I came up with the idea for this story while on a trip to the Pacific Northwest (Portland, Seattle, Mt. Rainier, Vancouver). It was my first time to this part of the country and I was amazed at the difference in trees and nature…and the mountains. My surroundings inspired my story…I wanted to create a romanticized version of the people who inhabited this part of the country. And of course, insert my own ridiculousness and sense of humor. I love writing love stories.

What is your history in independent or self-publishing? I’m guessing Evergreen Jim & Tulip isn’t your first zine?
I don’t have a huge history in self-publishing…though I did self-publish a newspaper with a good friend of mine called “Egg on Bread.” It was a satire on what a newspaper typically is, containing the weather, horoscopes, an advice column, etc. I also self-published a book called “Men Eating Fruit” which is a collection of paintings of nude men eating fruit, along with a short story about each of their lives. I like self-publishing because there’s no one telling you what you can and can’t do, or warning you about the marketability of something.

Do you think zines are a good way to share art, to display art, and to reach (new?) audiences or artistic communities?
Yes, I definitely think so… though the tricky part is getting the world to know that your zine exists. But there is something very magical about discovering a zine that you love… because you know it was hand-crafted and purely made. A zine represents true creative freedom and expression.

What appealed to you about working with Pikabooks?
I’ve been a big fan of the blog for a while, and how could I say no to the offer of a story of mine being published? This is my first real opportunity to have my writing and my art appear together and I’m very excited about it.

Do you think that there is a freedom, a power, and potentially fewer barriers to our creativity and opportunity due to the Do-It-Yourself and Do-It-Together nature of zines and self-publishing?
Yes, definitely. I think big publishing houses have something to learn from zines and self-publishing. Gone are the days where the public only knew what large companies decided to feed them. Now people have access to any sort of music, art, writing, or poetry that they want. And yes, that isn’t saying that everything out there is quality, but, the public isn’t stupid, and they could stand to be given a little more credit.
People more and more crave authenticity and originality. And self-publishing offers exactly that.
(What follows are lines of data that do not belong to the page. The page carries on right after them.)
/-- Nivo's clock reads now when a frame comes: a LOCKED source steps it when more than 100 ms off, with a TIME record (R568). -/
def nivoTime (s : State) (now : Nat) (f : TapFrame) : State :=
  let old := s.nivo.tsrc
  if f.servo = 2 then
    let s := modNivo s fun n => { n with tsrc := f.dom, synced := true, clock := now }
    let d : Int := (f.time : Int) - (now : Int)
    if d.natAbs ≤ 100000000 then s
    else
      modNivo (nivoRec s 5 now f.time 0xFFFF false false s.nivo.gen (intBytes d 8 ++ leBytes old 1)) fun n =>
        { n with clock := f.time }
  else modNivo s fun n => { n with tsrc := n.freeSrc, clock := now }

/-- k blocks from the first named are missing and the next expected follows block last: a GAP record, and invalid blocks for
every programme in measurement (R563, R576). -/
def tapMissed (s : State) (now first k last : Nat) : State :=
  let s := modNivo s fun n => { n with lastBlock := some last }
  if s.nivo.update then s
  else
    let s := nivoGap s now first k
    modNivo s fun n =>
      { n with clock := now, progs := n.progs.map fun p =>
          if p.2.begun then (p.1, { p.2 with invalid := p.2.invalid + k, flagInv := true }) else p }

/-- A frame Nivo takes (R560, R563-R568). -/
def tapTake (s : State) (now : Nat) (loud : List Nat) (eng : List (Nat × Nat × Int)) (f : TapFrame) : State :=
  let s := nivoTime (modNivo s fun n => { n with lastBlock := some f.block, linkUp := true }) now f
  let now := s.nivo.clock
  let s := match s.nivo.pend with
    | some (g, t) => if f.gen = g then tapApply s now g t else s
    | none => s
  match s.nivo.table with
  | none => s
  | some t =>
    if s.nivo.update then s
    else
      let s := t.progs.foldl (fun s p => meterProg s now f eng (t.of p) p) s
      t.entries.foldl (fun s e => meterSlot s now f loud e) s

/-- A slot of the frame of block j, from the tap ring at a position (R257, R562, R563): samples are the upper 24 bits. -/
def tapSlotOf (s : State) (j pos : Nat) (e : TapEntry) : TapSlot :=
  let a := tapRingBase s pos + j % 16 * 32
  let w := ofLe (memRead s a 8)
  let act := (chanOf s e.chan).st == .running
  if !memPoisoned s a 32 && w % 2 ^ 56 == j then
    { active := act, valid := true, conc := bitOf w 56,
      samples := (nums 6).map fun i => BitVec.ofNat 24 (ofLe (memRead s (a + 8 + 4 * i) 4) / 256) }
  else { active := act, valid := false, conc := false, samples := List.replicate 6 0 }

/-- The slots of a table, from position pos on. -/
def tapSlots (s : State) (j : Nat) : Nat → List TapEntry → Tab TapSlot
  | _, [] => []
  | pos, e :: t => tabSet TapSlot.none (tapSlots s j (pos + 1) t) e.slot (tapSlotOf s j pos e)

/-- The tap frame of block j (R563). -/
def tapFrameOf (s : State) (j : Nat) : TapFrame :=
  { block := j, time := nowNs s, servo := (clkOf s s.tb.selDom).servo.no, dom := s.tb.selDom, gen := s.tap.gen,
    slots := s.tap.table.elim [] fun t => tapSlots s j 0 t.entries }

/-- The present block number (R563). -/
def blockNow (s : State) : Nat := s.tb.sel / (125000 * 65536)

/-! ## Inspection (R573) -/

/-- NIVO_STATE. -/
def nivoState (s : State) : Nat :=
  let n := s.nivo
  b2n n.sealLow * 2 ^ 31 + b2n n.update * 2 ^ 30 + b2n n.linkUp * 2 ^ 29 + b2n n.selUp * 2 ^ 28 + n.tsrc * 2 ^ 26
    + b2n n.fault * 2 ^ 25 + b2n (n.audit == 0xFFFFFFFF) * 2 ^ 24 + (n.table.elim 0 fun t => t.entries.length - 1) * 2 ^ 8
    + n.table.elim 0 fun t => t.progs.length - 1

/-- The inspection registers in their order: NIVO_ID, STATE, AUDIT, GEN, SEQ_LAST, SEQ_OLDEST. -/
def nivoRegs (s : State) : List Nat :=
  let n := s.nivo
  [0x96410A01, nivoState s, n.audit, n.gen, (n.recs.getLast?).elim Config.nivoNoSeq (·.seq),
   (n.recs.head?).elim Config.nivoNoSeq (·.seq)]

end Sys2Proof.Machine
end

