-- ==== Sys2Proof/Machine/Dispatch.lean ====
section
/-! DEFINITION. The dispatch of every command and event to its meaning. -/

namespace Sys2Proof.Machine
What’s your artistic history? How long have you been creating art? And, how did you first get started?
I have always been drawing, since I was a little girl. I was always obsessed with superheroes and collected action figures…and this is mainly what I drew. Later on I became intent on learning all the muscles and the anatomy of a human body. I would copy drawings straight out of anatomy books.

Could you share with us your progression as an artist — compared to when you first started out, how has your work changed since then?
Really the only thing that has changed is I am more open-minded now and have more experience drawing. I think the same things drive me and my subject matter hasn’t strayed too far off from what I was drawing when I was five. It’s funny, I feel like I never escape the things that I was interested in as a child.

How did you first learn to access your creative and artistic talents, and then gain the confidence to make art your career? I ask as I’m very interested in how and where people gain access to their own confidence, and self-belief — especially in terms of how they are able to produce and create what they do. Confidence is such a slippery fish. A lot of people struggle with knowing that they’re ‘good enough’ to create or make their own art, and are left unable to access their creative and artistic talents.
I pretty much always knew that I wanted to be an artist, though I had no idea how to go about doing that…or how I might be able to support myself. I always had (and still have) fears and doubts and worries…they never seem to affect me deeply enough for me to stop doing what I do. I just know that if I give up on myself as an artist, I probably would become really depressed. Drawing and painting are so entwined with my identity – I really don’t know who I would be if I didn’t have that ability to express myself through art.
And I know everyone says this, but if you don’t believe in yourself, no one else will. I shamelessly promote myself and put my work out there. I’d rather fail and be rejected a million times than never try at all. I never want to have regrets.

I’d like to ask about the sorts of stuff and aesthetics you like. For example, where do you work from, and what images/artefacts keep you company in your studio / place(s) of work? (Also, I’m really intrigued; is your house or studio painted as vibrantly as your work? – That’s something I’d love to see!!)
I work from home (currently my bedroom). Ideally I’d like a separate room for my studio, but for now, this is all I can afford. I have a separate studio space that I use mainly for painting and personal work…but the funny thing is I find myself often just working at home instead. I think I just like being home.
My walls are covered in paintings and posters and drawings by other artists and myself. I like to look at art over a long period of time and see what new things I discover. If I didn’t have a roommate, I’d fill ever section of my apartment with crazy colorful things…but for now it’s all contained in my room. I also have a bookshelf filled with books…the one thing I consistently have collected over the years.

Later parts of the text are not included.